At baseline during the index admission the patient had severe symptoms with HAMD‑24 36 and HAMA 21. The first rapid intravenous 0.5 mg/kg ketamine dose produced an acute cardiovascular reaction with blood pressure rising to 180/110 mm Hg and heart rate to 130 bpm; she awoke 10 minutes later and was observed for 1 hour without other abnormalities. That initial low dose did not meaningfully improve depressive symptoms and she relapsed by the next morning. After subsequent injections the patient’s depressive symptoms progressively lessened; after the third injection symptoms were reduced and after the final injection reported in the extract her HAMD‑24 was 8 and HAMA 11. The treatment course comprised eight ketamine injections in total (the extract does not specify the inter‑injection schedule). By week 9 of admission she was discharged in good emotional state. At 6‑month outpatient follow‑up she reported no suicidal ideation or depressive symptoms and was able to work normally; she remained on venlafaxine 225 mg and escitalopram 20 mg. Adverse effects during treatment were described as mild and transient, consisting of short‑lived exacerbations of dissociative symptoms and episodic blood pressure elevation. Cognitive testing with CANTAB was reported to show improvement on several domains after treatment, though the extract does not provide the specific cognitive scores or the numerical CANTAB results. The authors note that some tabulated data were referenced but are not available in the extracted text.

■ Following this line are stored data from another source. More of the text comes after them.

/-- 48_session.md R545, 46_fx_files.md R452, 47_fx_sector.md R506: what `SET_TRACK` and `INIT_TRACK` refuse, and the one
bad read that is a response status, after which nothing else has changed. -/
def Obligations.TrackSelectionRefused : Prop :=
  (∀ s track area, s.sess ≠ .opened → s.sess ≠ .track →
    exec (.setTrack track area) s = .next (s.refusedWith 3 s.sess.code)) ∧
  (∀ s track area, s.sess = .opened → 3 ≤ area → exec (.setTrack track area) s = .next (s.refusedWith 2 area)) ∧
  (∀ s track area a, s.sess = .opened → areaOperand area = some a → s.fx.tracksIn a ≤ track →
    exec (.setTrack track area) s = .next (s.refusedWith 2 track)) ∧
  (∀ s track area pcm, s.sess ≠ .closed →
    (3 ≤ area → exec (.initTrack track area pcm) s = .next (s.refusedWith 2 area)) ∧
    (area ≤ 2 → 4 ≤ pcm → exec (.initTrack track area pcm) s = .next (s.refusedWith 2 pcm))) ∧
  (∀ s track area pcm a, s.sess ≠ .closed → areaOperand area = some a → pcm ≤ 3 →
    (s.fx.tracksIn a ≤ track → exec (.initTrack track area pcm) s = .next (s.refusedWith 2 track)) ∧
    (track < s.fx.tracksIn a → s.fx.kind = .dsdiff → s.fx.dst = true → s.fx.rate = 22579200 →
      exec (.initTrack track area pcm) s = .next (s.refusedWith 2 8)) ∧
    (track < s.fx.tracksIn a → s.fx.kind = .sector →
      (s.sectorRead (s.fx.sec.place track a).1.trlLsn).1.length < 2048 → ∃ rest,
      exec (.initTrack track area pcm) s = .next
        (({ s with answers := rest } : State).refusedWith 0x12 (s.fx.sec.place track a).1.trlLsn) ∧
      (s.sess = .opened → exec (.setTrack track area) s = .next
        (({ s with answers := rest } : State).refusedWith 0x12 (s.fx.sec.place track a).1.trlLsn))))

/-- 48_session.md R550, R553: in a session `DECODE_NEXT` always completes with status OK, whatever the frames were; its
value tells `more` and the samples per channel, of which DOUT takes three bytes each; and a track that ended before any
sample was converted drains with nothing. -/
def Obligations.DecodeNextCompletes : Prop :=
  (∀ s, s.sess = .track → ∃ t more n bytes, exec .decodeNext s = .next t ∧
    t = { s with
      sess := t.sess, errCount := t.errCount, lastError := t.lastError, slots := t.slots, pool := t.pool, fx := t.fx
      pc := t.pc, answers := t.answers, dout := s.dout ++ bytes
      rsp := s.rsp ++ [{ status := 0, value := BitVec.ofNat 64 (more + n * 2 ^ 8) }] } ∧
    bytes.length = 3 * s.pc.ch * n ∧
    (more = 1 ∧ t.sess = .track ∨ more = 0 ∧ t.sess = .drained ∧ t.pool.ringCount = 0) ∧
    t.pool.dstCh = s.pool.dstCh ∧ t.pool.dstFb = s.pool.dstFb) ∧
  (∀ s, s.sess = .track → s.fx.eot = true → s.pool.ringCount = 0 → s.pc.convertCalled = false →
    exec .decodeNext s = .next (({ s with sess := .drained } : State).okWith 0))

/-- 48_session.md R558: `CLOSE` in any state: the ring, the converter and the extractor are given up, `err_count`,
LAST_ERROR and every writable register are kept. That the table `h` and PCMBUF are kept too is the model's choice
(assumption log 26). -/
def Obligations.CloseTearsDown : Prop :=
  ∀ s, ∃ t, exec .close s = .next t ∧
    t = { s with
      sess := .closed, ch := 0, dsdRate := 0, k := 0, pcmRate := 0, slots := t.slots
      pool := { dstCh := 0, dstFb := s.pool.dstFb, head := 0, tail := 0, ringCount := 0, submitSeq := 0, collectSeq := 0,
                draining := false }
      fx := Fx.reset, pc := { Pc.reset with h := s.pc.h, pcmBuf := s.pc.pcmBuf }
      rsp := s.rsp ++ [{ status := 0, value := 0 }] } ∧
    ∀ j, (t.slot j).slotState = .free ∧ (t.slot j).slotStatus = .ok ∧ (t.slot j).slotCause = .none ∧
      (t.slot j).outSize = 0 ∧ (t.slot j).br.totalBits = 0 ∧ (t.slot j).br.pos = 0 ∧ (t.slot j).br.brErr = false ∧
      (t.slot j).ac.acInit = true ∧ (t.slot j).fd.dstate = .idle
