theorem bits_eq_headerRest (x : Header) (fb : Nat) : x.bits fb = [true] ++ headerRest x fb := rfl

/-- A legal header is read to its end and leaves its tables. -/
theorem readHeader_writes {x : Header} {ch fb : Nat} (h : x.Legal ch fb) :
    (readHeader ch fb).Writes (headerRest x fb) (headerWrite x) := by
  have hhalf := half_reads x.half
  rw [h.half] at hhalf
  refine .of_eq
    (.afterRead (Parse.bits_reads_bit x.copySeg) <| .afterRead (readSegmentation_reads h.fseg) <| .afterWrite <|
      .afterRead (readPtableSegmentation_reads h) <| .afterWrite <| .afterRead (Parse.bits_reads_bit x.copyMap) <|
      .afterRead (readMapping_reads (length_fseg_of_legal h) h.ftab) <| .afterWrite <|
      .afterRead (readPtableMapping_reads h) <| .afterWrite <| .afterRead hhalf <| .afterWrite <|
      .afterRead (readFilters_reads h) <| .afterWrite <| .afterRead (readPtables_reads h) <| .write _) ?_ fun fd => ?_
  · simp only [headerRest, Header.bits, List.append_assoc, List.cons_append, List.nil_append, List.append_nil,
      List.tail_cons]
    rfl
  · simp only [Function.comp_apply, half_back]
    rfl

/-! ## The decode of a frame with a legal header -/

/-- The frame decoder holds the segmentations, mappings and tables of the header. -/
structure FrameDec.HasHeader (fd : FrameDec) (x : Header) : Prop where
  fseg : fd.fseg = x.fseg
  pseg : fd.pseg = x.pseg
  ftab : fd.ftab = x.ftab
  ptab : fd.ptab = x.ptab
  nfilters : fd.nfilters = x.filters.length
  nptables : fd.nptables = x.ptables.length
  half : fd.halfprob = x.half
  coef : fd.coef = x.filters.map Prod.fst
  pone : fd.pone = x.ptables.map Prod.fst

/-- The slot whose decode has read the header. -/
def Slot.pastHeader (sl : Slot) (ch fb : Nat) (x : Header) : Slot :=
  { sl.startFrame ch fb with
    br := (sl.startFrame ch fb).br.skip (x.bits fb).length
    fd := headerWrite x (sl.startFrame ch fb).fd }

theorem Slot.pastHeader_hasHeader (sl : Slot) (ch fb : Nat) (x : Header) : (sl.pastHeader ch fb x).fd.HasHeader x :=
  ⟨rfl, rfl, rfl, rfl, rfl, rfl, rfl, rfl, rfl⟩

/-- The samples leave the tables. -/
theorem FrameDec.HasHeader.terminated {t : Slot} {x : Header} (h : t.fd.HasHeader x) (ch fb : Nat) (st : DState) :
    ({ (t.terminated ch fb).fd with dstate := st } : FrameDec).HasHeader x :=
  ⟨h.fseg, h.pseg, h.ftab, h.ptab, h.nfilters, h.nptables, h.half, h.coef, h.pone⟩

section decode
variable {sl : Slot} {ch fb : Nat}

/-- What is left of the frame after a legal header is its residual part. -/
theorem frameBody_of_header {x : Header} (h : x.Legal ch fb) (hcode : (sl.startFrame ch fb).br.Holds (x.bits fb)) :
    frameBody ch fb (sl.startFrame ch fb) = residual ch fb (sl.pastHeader ch fb x) := by
  rw [bits_eq_headerRest] at hcode
  have hheader := readHeader_writes h
    { sl.startFrame ch fb with br := (sl.startFrame ch fb).br.skip [true].length } hcode.right
  have hbody : frameBody ch fb (sl.startFrame ch fb) = codedFrame ch fb _ :=
    Parse.bind_of_ok (Parse.bits_reads_bit true _ hcode.left)
  rw [hbody, codedFrame_eq, Parse.bind_of_ok hheader, Slot.pastHeader, bits_eq_headerRest, List.length_append]
  exact congrArg (fun r => residual ch fb { sl.startFrame ch fb with br := r, fd := headerWrite x _ })
    (BitReader.skip_skip _ _ _)

variable {t : Slot} (hbody : frameBody ch fb (sl.startFrame ch fb) = residual ch fb t)
include hbody

/-- A code whose first bit is set ends the decode at once (43_dst_residual.md R303). -/
theorem Slot.frameDecode_refused (hbit : codeBit t.br.inbuf t.acStart.ac 0 = true) : sl.frameDecode ch fb =
    { t.acStart with slotStatus := .frameDecodeError, slotCause := .acFirstBit, fd := { t.fd with dstate := .failed } } :=
  Slot.frameDecode_of_error (hbody.trans (residual_refused ch fb hbit))

/-- A code whose first bit is clear is decoded to its end, where alone it can fail (43_dst_residual.md R312). -/
theorem Slot.frameDecode_runs (hbit : codeBit t.br.inbuf t.acStart.ac 0 = false) :
    (sl.frameDecode ch fb).EndsDecode t ch fb ∧
      ((sl.frameDecode ch fb).slotStatus = .ok ∨ (sl.frameDecode ch fb).slotCause = .acTermination) := by
  obtain ⟨hbase, hlen⟩ := t.terminated_place ch fb
  rw [residual_runs ch fb hbit] at hbody
  by_cases hflush : ((t.lastSample ch fb).ac.flush t.br.inbuf).1 = true
  · rw [if_pos hflush] at hbody
    have hok := Slot.frameDecode_status hbody
    rw [Slot.frameDecode_of_ok hbody]
    exact ⟨{ br := rfl, acBase := hbase, acLen := hlen, fd := ⟨_, rfl⟩, outbuf := rfl, status := iff_of_true hok hflush },
      .inl hok⟩
  · rw [if_neg hflush] at hbody
    rw [Slot.frameDecode_of_error hbody]
    exact ⟨{ br := rfl, acBase := hbase, acLen := hlen, fd := ⟨_, rfl⟩, outbuf := rfl,
             status := iff_of_false (fun hok => by cases hok) hflush }, .inr rfl⟩

/-- Behind a header the decode keeps the tables, has the code right there, and can fail at the code's ends only. -/
theorem Slot.frameDecode_header {x : Header} (hx : t.fd.HasHeader x) :
    (sl.frameDecode ch fb).fd.HasHeader x ∧ (sl.frameDecode ch fb).ac.acBase = t.br.pos ∧
      (sl.frameDecode ch fb).ac.acLen = t.br.remaining ∧
      ((sl.frameDecode ch fb).slotStatus = .ok ∨
        (sl.frameDecode ch fb).slotCause = .acFirstBit ∧ codeAt (sl.frameDecode ch fb) 0 = 1 ∨
        (sl.frameDecode ch fb).slotCause = .acTermination ∧ codeAt (sl.frameDecode ch fb) 0 = 0) := by
  cases hbit : codeBit t.br.inbuf t.acStart.ac 0 with
  | true =>
    rw [Slot.frameDecode_refused hbody hbit]
    refine ⟨⟨hx.fseg, hx.pseg, hx.ftab, hx.ptab, hx.nfilters, hx.nptables, hx.half, hx.coef, hx.pone⟩, rfl, rfl,
      .inr (.inl ⟨rfl, ?_⟩)⟩
    exact (codeBit_toNat t.acStart 0).symm.trans (congrArg Bool.toNat hbit)
  | false =>
    obtain ⟨hends, hresult⟩ := Slot.frameDecode_runs hbody hbit
    obtain ⟨st, hfd⟩ := hends.fd
    exact ⟨hfd ▸ hx.terminated ch fb st, hends.acBase, hends.acLen,
      hresult.imp id fun hcause => .inr ⟨hcause, hends.codeAt_zero hbit⟩⟩

end decode

/-! ## The frame rows -/

section row
variable {s : State} {k : Nat} {ks : List Nat} {b : Byte} {rest : List Byte}

theorem Slot.withFirstByte_self {sl : Slot} (hbuf : sl.br.inbuf = b :: rest) (hbits : 8 ≤ sl.br.totalBits) :
    sl.withFirstByte b = sl := by
  rw [Slot.withFirstByte, Nat.max_eq_right hbits, hbuf, List.tail_cons, ← hbuf]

Wang and colleagues interpret the case as suggesting that when standard low‑dose ketamine (0.5 mg/kg) fails to produce sustained benefit, repeated and more rapidly administered higher‑dose intravenous ketamine (1 mg/kg) given adjunctively with conventional antidepressants may be both tolerated and associated with prolonged remission. They explain their rationale for the rapid bolus approach as an attempt to accelerate ketamine crossing of the blood–brain barrier and to attain higher central exposure, and they justify dose escalation on the hypothesis that higher doses may block a greater fraction of NMDA receptors. The authors note that ketamine’s mechanism in TRD remains unclear. The investigators also propose a potential synergistic effect between ketamine and ongoing antidepressants, citing prior reports of enhanced durability when medications are combined with ketamine infusions; one referenced study reported response in a subset of subjects for up to 4 weeks with such combinations. Cognitive outcomes are discussed cautiously: in this case CANTAB testing indicated improvements in several domains, but the authors acknowledge contrasting literature that documents cognitive deficits during and shortly after ketamine infusion and that venlafaxine itself may have contributed to cognitive gains. They reiterate known safety concerns about chronic ketamine exposure—addiction and cognitive impairment—but report only transient dissociative effects and blood pressure elevations in this patient. Limitations and uncertainties are recognised implicitly: this is a single case, the mechanistic basis for the observed durability is uncertain, and some detailed numerical data and timing of injections are not clearly reported in the extracted text. The authors suggest that their observations warrant further study to determine whether repeated, higher‑dose rapid ketamine injections can be replicated safely and effectively in larger samples and over longer follow‑up.